К вечеру, ничего не добившись, кроме обнаружения четырех подозрительных лошадей, офицеры, усталые и продрогшие, возвратились в полицейское управление. Там Тима ждал отчет Эмана, который сообщил, что наблюдение за квартирой, в которой, согласно регистрационным данным, проживает Андрей Болкунов с семьей, установлено, и что агенту политического отдела вспомогательной полиции удалось пообщаться с соседями руководителя «газетчиков», которые показали, что ни его самого, ни его жены и ребенка давно там не видно, куда они пропали и могут ли когда-нибудь вернуться – неизвестно. Также Эман доложил, что был звонок из регистрационного отдела комендатуры: секретарь того сообщил, что ни о каких родных и близких Болкунова, кроме жены, ребенка и умершей год назад матери, в комендатуре никаких сведений не содержится.
– Ладно, будем искать дальше! – тяжело вздохнул Тим, вешая шинель на крючок.

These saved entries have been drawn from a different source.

-- ==== Sys2Proof/Decode.lean ====
section
/-! DEFINITION. The decoder of fetch-line parcels and of bolter words, total on any bits and rejecting by name, and after
it the encoder, both from 04 Tables 4.4, 4.5, 4.12 and 4.13 and 23 Tables 23.8 and 23.8a. -/

namespace Sys2Proof

/-- Why a word is no instruction. All of them are `ILLOP` at a core (04 R64); `illFormed` names the entry whose fields
04 Table 4.11 forbids. -/
inductive Reject where
  | reservedLength
  | reservedOpcode
  | wrongFormat
  | illFormed (i : Instr)
  | notBolter
  deriving DecidableEq, Repr

/-- Bits [hi:lo] of a word, as a bit vector of the width that the use fixes. -/
def bitsOf (w : Nat) (lo n : Nat) : BitVec n := BitVec.ofNat n (w >>> lo)

/-- The short opcode space (04 Table 4.12) with the fields of formats S0, S1 and S2. -/
def parseShort (p : Nat) : Except Reject Instr :=
  let g : BitVec 5 := bitsOf p 2 5
  let opc := (bitsOf p 7 8).toNat
  let f : ShortForm := ⟨g, bitsOf p 24 8, bitsOf p 15 9⟩
  let b : ShortBranch := ⟨g, bitsOf p 15 17⟩
  let s0 (i : Instr) : Except Reject Instr := if bitsOf p 15 17 == 0#17 then .ok i else .error .wrongFormat
  if 0xF0 ≤ opc then .ok (.hintS g (bitsOf p 7 4) (bitsOf p 15 17)) else
  match opc with
  | 0x00 => s0 (.nopS g)
  | 0x01 => s0 (.exitS g)
  | 0x02 => s0 (.retS g)
  | 0x03 => s0 (.yieldS g)
  | 0x04 => s0 (.tretS g)
  | 0x05 => s0 (.pdoneS g)
  | 0x06 => s0 (.grpbarS g)
  | 0x07 => s0 (.gangbarS g)
  | 0x08 => s0 (.stagebarS g)
  | 0x10 => .ok (.braS b)
  | 0x11 => .ok (.callS b)
  | 0x12 => .ok (.meetS b)
  | 0x20 => .ok (.movS f)
  | 0x21 => .ok (.notS f)
  | 0x22 => .ok (.inegS f)
  | 0x23 => .ok (.iabsS f)
  | 0x24 => .ok (.popcS f)
  | 0x25 => .ok (.clzS f)
  | 0x26 => .ok (.brevS f)
  | 0x27 => .ok (.srdS f)
  | 0x28 => .ok (.swrS f)
  | 0x29 => .ok (.kmovS f)
  | 0x2a => .ok (.knotS f)
  | 0x2b => .ok (.kpopS f)
  | 0x2c => .ok (.rcpS f)
  | 0x2d => .ok (.rsqS f)
  | 0x2e => .ok (.sqrtS f)
  | 0x30 => if f.sa == 0#9 then .ok (.mwaitS g f.dst) else .error .wrongFormat
  | _ => .error .reservedOpcode

/-- The long opcode space (04 Table 4.13) but for the LB opcodes and the hint space; where one opcode has several rows
its `op` or `hint` chooses (09 Table 9.4, 12 R250, 15 Table 15.7, 16 Table 16.7a, 18 Table 18.4). -/
def longRow (opc : Nat) (f : LongForm) : Option Instr :=
  match opc with
  | 0x000 => some (.mov f)
  | 0x001 => some (.movl f)
  | 0x002 => some (.lea f)
  | 0x003 => some (.iadd f)
  | 0x004 => some (.isub f)
  | 0x005 => some (.imul f)
  | 0x006 => some (.imulh f)
  | 0x007 => some (.imad f)
  | 0x008 => some (.idiv f)
  | 0x009 => some (.irem f)
  | 0x00a => some (.imin f)
  | 0x00b => some (.imax f)
  | 0x00c => some (.iabs f)
  | 0x00d => some (.ineg f)
  | 0x010 => some (.and f)
  | 0x011 => some (.or f)
  | 0x012 => some (.xor f)
  | 0x013 => some (.andn f)
  | 0x014 => some (.not f)
  | 0x015 => some (.shl f)
  | 0x016 => some (.shr f)
  | 0x017 => some (.sar f)
  | 0x018 => some (.rol f)
  | 0x019 => some (.bfx f)
  | 0x01a => some (.bfi f)
  | 0x01b => some (.popc f)
  | 0x01c => some (.clz f)
  | 0x01d => some (.brev f)
  | 0x01e => some (.sel f)
  | 0x01f => some (.icmp f)
  | 0x020 => some (.kand f)
  | 0x021 => some (.kor f)
  | 0x022 => some (.kxor f)
  | 0x023 => some (.knot f)
  | 0x024 => some (.kmov f)
  | 0x025 => some (.kpop f)
  | 0x031 => some (.brx f)
  | 0x033 => some (.ret f)
  | 0x035 => some (.yield f)
  | 0x036 => some (.exit f)
  | 0x037 => some (.nop f)
  | 0x038 => some (.srd f)
  | 0x039 => some (.swr f)
  | 0x03a => some (.reggrow f)
  | 0x03b => some (.regshrink f)
  | 0x03c => some (.shape f)
  | 0x03d => some (.idx f)
  | 0x03e => some (.unif f)
  | 0x040 => some (.fadd f)
  | 0x041 => some (.fsub f)
  | 0x042 => some (.fmul f)
  | 0x043 => some (.ffma f)
  | 0x044 => some (.fmin f)
  | 0x045 => some (.fmax f)
  | 0x046 => some (.fcmp f)
  | 0x047 => some (.fclass f)
  | 0x048 => some (.frnd f)
  | 0x049 => some (.hadd2 f)
  | 0x04a => some (.hmul2 f)
  | 0x04b => some (.hfma2 f)
  | 0x04c => some (.dot4 f)
  | 0x04d => some (.dot2 f)
  | 0x050 => some (.cvt .rn f)
  | 0x051 => some (.cvt .rz f)
  | 0x052 => some (.cvt .rd f)
  | 0x053 => some (.cvt .ru f)
  | 0x054 => some (.cvts .rn f)
  | 0x055 => some (.cvts .rz f)
  | 0x056 => some (.cvts .rd f)
  | 0x057 => some (.cvts .ru f)
  | 0x058 => some (.pack4 f)
  | 0x059 => some (.unpack4 f)
  | 0x060 => some (.rcp f)
  | 0x061 => some (.rsq f)
  | 0x062 => some (.sqrt f)
  | 0x063 => some (.ex2 f)
  | 0x064 => some (.lg2 f)
  | 0x065 => some (.sin f)
  | 0x066 => some (.cos f)
  | 0x067 => some (.tanh f)
  | 0x068 => some (.shfl f)
  | 0x069 => some (.vote f)
  | 0x06a => some (.ballot f)
  | 0x06b => some (.matchL f)
  | 0x06c => some (.lscan f)
  | 0x06d => some (.lred f)
  | 0x06e => some (.lfirst f)
  | 0x070 => some (.trap f)
  | 0x071 => some (.tret f)
  | 0x072 => some (if f.op == 1 then .ctxsaveKeep f else .ctxsave f)
  | 0x073 => some (.ctxload f)
  | 0x074 => some (.pdone f)
  | 0x075 => some (.depwait f)
  | 0x076 => some (if f.op == 1 then .frecFwd f else .frecGet f)
  | 0x080 => some (.ld f)
  | 0x081 => some (.st f)
  | 0x082 => some (.ldg f)
  | 0x083 => some (.stg f)
  | 0x084 => some (.lde f)
  | 0x085 => some (.ste f)
  | 0x088 => some (.atom .add f)
  | 0x089 => some (.atom .min f)
  | 0x08a => some (.atom .max f)
  | 0x08b => some (.atom .and f)
  | 0x08c => some (.atom .or f)
  | 0x08d => some (.atom .xor f)
  | 0x08e => some (.atom .exch f)
  | 0x08f => some (.atom .cas f)
  | 0x090 => some (.atom .incw f)
  | 0x091 => some (.atom .decw f)
  | 0x092 => some (.atom .fadd f)
  | 0x098 => some (.red .add f)
  | 0x099 => some (.red .min f)
  | 0x09a => some (.red .max f)
  | 0x09b => some (.red .and f)
  | 0x09c => some (.red .or f)
  | 0x09d => some (.red .xor f)
  | 0x09e => some (.red .fadd f)
  | 0x0a0 => some (.waitc f)
  | 0x0a1 => some (.fld f)
  | 0x0a2 => some (.fset f)
  | 0x0a4 => some (.mbsend f)
  | 0x0a5 => some (.mbrecv f)
  | 0x0a6 => some (.mbpeek f)
  | 0x0a8 => some (.fence f)
  | 0x0a9 => some (.xfence f)
  | 0x0aa => some (.cflush f)
  | 0x0ab => some (if f.hint == 1 then .cinvCode f else .cinv f)
  | 0x0ac => some (.pref f)
  | 0x0c0 => some (if f.hint == 1 then .evpostBuf f else .evpost f)
  | 0x0c1 => some (.evbar f)
  | 0x0c2 => some (.amload f)
  | 0x0c3 => some (.amarm f)
  | 0x0c4 => some (if f.hint == 1 then .amdisarmFree f else .amdisarm f)
  | 0x0c5 => some (if f.hint == 1 then .amsaveStop f else .amsave f)
  | 0x0c6 => some (.amrestore f)
  | 0x0c8 => some (.bequeath f)
  | 0x0c9 => some (.grpbar f)
  | 0x0ca => some (.gangbar f)
  | 0x0cb => some (.stagebar f)
  | 0x0cc => some (if f.hint == 0 then .ownClaim f else if f.hint == 1 then .ownSelf f else if f.hint == 2 then .ownWord f else .ownMbox f)
  | 0x0cd => some (if f.hint == 0 then .disownClaim f else if f.hint == 1 then .disownSelf f else if f.hint == 2 then .disownWord f else .disownMbox f)
  | 0x0ce => some (.helpq f)
  | 0x0d0 => some (.mtask f)
  | 0x0d1 => some (.mwait f)
  | 0x0d2 => some (.mpoll f)
  | 0x0d3 => some (.binld f)
  | 0x0d4 => some (.binst f)
  | 0x0d5 => some (.binz f)
  | 0x0d6 => some (.bldp f)
  | 0x0d8 => some (.cpy f)
  | 0x0d9 => some (.cpy2 f)
  | 0x0da => some (.cpyt f)
  | 0x0db => some (.cpyr f)
  | 0x0dc => some (.cpyq f)
  | 0x0e0 => some (.strel f)
  | 0x0e1 => some (.netq f)
  | _ => none

/-- The LB opcodes (04 Table 4.13). -/
def branchRow (opc : Nat) (b : LongBranch) : Option Instr :=
  match opc with
  | 0x030 => some (.bra b)
  | 0x032 => some (.call b)
  | 0x034 => some (.meet b)
  | _ => none

/-- A long or literal instruction from its 64 bits and its literal parcel (04 R52, R53). -/
def parseLong (w : Nat) (lit : Option W32) : Except Reject Instr :=
  let g : BitVec 5 := bitsOf w 2 5
  let opc := (bitsOf w 7 10).toNat
  let f : LongForm := ⟨g, bitsOf w 17 8, w.testBit 25, bitsOf w 26 9, bitsOf w 35 9, bitsOf w 44 9, bitsOf w 53 11, lit⟩
  if 0x3C0 ≤ opc then .ok (.hintL g (bitsOf w 7 6) (bitsOf w 17 47) lit) else
  match branchRow opc ⟨g, bitsOf w 35 29⟩ with
  | some i => if lit.isNone && bitsOf w 17 18 == 0#18 then .ok i else .error .wrongFormat
  | none =>
    match longRow opc f with
    | some i => .ok i
    | none => .error .reservedOpcode

/-- The length in parcels that an instruction's first parcel gives (04 R47); 0 for the reserved length. -/
def lengthOf (p : W32) : Nat :=
  match (p &&& 3#32).toNat with
  | 0 => 1
  | 1 => 2
  | 2 => 3
  | _ => 0

/-- The fields of an instruction from its parcels, whether or not they are legal. -/
def parse (p0 p1 p2 : W32) : Except Reject Instr :=
  match lengthOf p0 with
  | 1 => parseShort p0.toNat
  | 2 => parseLong (p0.toNat + p1.toNat * 2 ^ 32) none
  | 3 => parseLong (p0.toNat + p1.toNat * 2 ^ 32) (some p2)
  | _ => .error .reservedLength

/-- The decoder of a core: the well-formed instruction that the parcels hold, or why they hold none. -/
def decode (p0 p1 p2 : W32) : Except Reject Instr :=
  match parse p0 p1 p2 with
  | .ok i => if i.wf then .ok i else .error (.illFormed i)
  | .error r => .error r

/-! ## Bolter words (23 R356) -/

/-- The bolter operation that a word's fields name (23 Tables 23.8, 23.8a), fields unchecked. -/
def parseBolter (p : Nat) : Option Instr :=
  let d : BitVec 3 := bitsOf p 23 3
  let a : BitVec 3 := bitsOf p 20 3
  let b : BitVec 3 := bitsOf p 17 3
  let x : BitVec 3 := bitsOf p 14 3
  match (bitsOf p 26 6).toNat with
  | 0x00 => some .bend
  | 0x01 => some .bnop
  | 0x02 => some (.bld d (p.testBit 0))
  | 0x03 => some (.bst a)
  | 0x04 => some (.bconst d x)
  | 0x05 => some (.bcolv d x (p.testBit 0))
  | 0x06 => some (.browv d x (p.testBit 0))
  | 0x07 => some (.badd d a b)
  | 0x08 => some (.bsub d a b)
  | 0x09 => some (.bmul d a b)
  | 0x0A => some (.bfma d a b x)
  | 0x0B => some (.bmin d a b)
  | 0x0C => some (.bmax d a b)
  | 0x0D => some (.bclamp d a b x)
  | 0x0E => some (.brelu d a)
  | 0x0F => some (.bgelu d a)
  | 0x10 => some (.bsilu d a)
  | 0x11 => some (.btanh d a)
  | 0x12 => some (.bamax d a)
  | 0x13 => some (.bscale d a (bitsOf p 0 4))
  | 0x14 => some (.bsto a b (bitsOf p 0 7))
  | 0x15 => some (.bstsc a x (p.testBit 0))
  | 0x16 => some (.bamaxg a x)
  | _ => none

/-- The word of a bolter operation, every unused field zero (23 Tables 23.8, 23.8a); none for any other instruction. -/
def bolterWord : Instr → Option Nat
  | .bend => some 0
  | .bnop => some (0x01 * 2 ^ 26)
  | .bld d i => some (0x02 * 2 ^ 26 + d.toNat * 2 ^ 23 + i.toNat)
  | .bst a => some (0x03 * 2 ^ 26 + a.toNat * 2 ^ 20)
  | .bconst d x => some (0x04 * 2 ^ 26 + d.toNat * 2 ^ 23 + x.toNat * 2 ^ 14)
  | .bcolv d x i => some (0x05 * 2 ^ 26 + d.toNat * 2 ^ 23 + x.toNat * 2 ^ 14 + i.toNat)
  | .browv d x i => some (0x06 * 2 ^ 26 + d.toNat * 2 ^ 23 + x.toNat * 2 ^ 14 + i.toNat)
  | .badd d a b => some (0x07 * 2 ^ 26 + d.toNat * 2 ^ 23 + a.toNat * 2 ^ 20 + b.toNat * 2 ^ 17)
  | .bsub d a b => some (0x08 * 2 ^ 26 + d.toNat * 2 ^ 23 + a.toNat * 2 ^ 20 + b.toNat * 2 ^ 17)
  | .bmul d a b => some (0x09 * 2 ^ 26 + d.toNat * 2 ^ 23 + a.toNat * 2 ^ 20 + b.toNat * 2 ^ 17)
  | .bfma d a b x => some (0x0A * 2 ^ 26 + d.toNat * 2 ^ 23 + a.toNat * 2 ^ 20 + b.toNat * 2 ^ 17 + x.toNat * 2 ^ 14)
  | .bmin d a b => some (0x0B * 2 ^ 26 + d.toNat * 2 ^ 23 + a.toNat * 2 ^ 20 + b.toNat * 2 ^ 17)
  | .bmax d a b => some (0x0C * 2 ^ 26 + d.toNat * 2 ^ 23 + a.toNat * 2 ^ 20 + b.toNat * 2 ^ 17)
  | .bclamp d a b x => some (0x0D * 2 ^ 26 + d.toNat * 2 ^ 23 + a.toNat * 2 ^ 20 + b.toNat * 2 ^ 17 + x.toNat * 2 ^ 14)
  | .brelu d a => some (0x0E * 2 ^ 26 + d.toNat * 2 ^ 23 + a.toNat * 2 ^ 20)
  | .bgelu d a => some (0x0F * 2 ^ 26 + d.toNat * 2 ^ 23 + a.toNat * 2 ^ 20)
  | .bsilu d a => some (0x10 * 2 ^ 26 + d.toNat * 2 ^ 23 + a.toNat * 2 ^ 20)
  | .btanh d a => some (0x11 * 2 ^ 26 + d.toNat * 2 ^ 23 + a.toNat * 2 ^ 20)
  | .bamax d a => some (0x12 * 2 ^ 26 + d.toNat * 2 ^ 23 + a.toNat * 2 ^ 20)
  | .bscale d a f => some (0x13 * 2 ^ 26 + d.toNat * 2 ^ 23 + a.toNat * 2 ^ 20 + f.toNat)
  | .bsto a b i => some (0x14 * 2 ^ 26 + a.toNat * 2 ^ 20 + b.toNat * 2 ^ 17 + i.toNat)
  | .bstsc a x i => some (0x15 * 2 ^ 26 + a.toNat * 2 ^ 20 + x.toNat * 2 ^ 14 + i.toNat)
  | .bamaxg a x => some (0x16 * 2 ^ 26 + a.toNat * 2 ^ 20 + x.toNat * 2 ^ 14)
  | _ => none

Вскоре настало время ужина. Спустившись в столовую, освещенную электрическими лампами, так как сейчас темнело рано, Тим, Эман, Шрайбер и Кёст ели за своим столом салат из колбасы, зеленого горошка и шпината с сырными бутербродами – под гомон других ужинавших сотрудников, звон посуды и смех рассказывавших веселые истории. Граммофон до сих пор не работал. В разгар ужина откуда-то снаружи помещения разнесся отдаленный, но отчетливо слышный грохот взрыва. Принимавшие за своими столиками пищу полицейские еще оживленнее загомонили, взялись за обсуждение и предположения о происхождении этого обычного вблизи фронта звука.
– Опять нас выдернут сейчас на диверсию! – произнес Шрайбер.
– Ну, и что, – сказал Тим. – это твоя служба, – и запил проглоченный кусок бутерброда с сыром глотком светлого пива.
– Вся эта страна – сплошной коммунистический рассадник! – произнес Эман, отправляя в рот очередную вилку с салатом.
– Ну, понадеемся, что зимой русские, наконец, вымерзнут, – сказал Тим. – И на Кавказе, и на Волге. И большевизма больше не будет.
– Будут честно на нас работать, – сказал Кёст.
– Хм… – произнес Тим. – Я, конечно, не занимаюсь этими вопросами, но за все время своей службы на русском направлении убедился, что вреда от них будет больше, чем пользы. Это сейчас, пока немцы заняты на фронте, нам нужны помощники. А дальше, когда мы покончим, наконец, с проклятыми большевиками, арийцы должны сами работать. Нам не нужны слуги. Есть закон природы: когда организм получает все, что ему нужно, готовым, он деградирует. Сравни домашних и диких животных. Если арийцы сами не будут добывать свой хлеб, своим трудом, они деградируют и из передовой превратятся в отсталую расу, которую поглотят другие. Поэтому мы сами должны здесь трудиться, а русских… и прочих славян, я бы отсюда сгреб на хрен.
– Куда же их сгрести? – проговорил Эман. – Как жидов – в ров?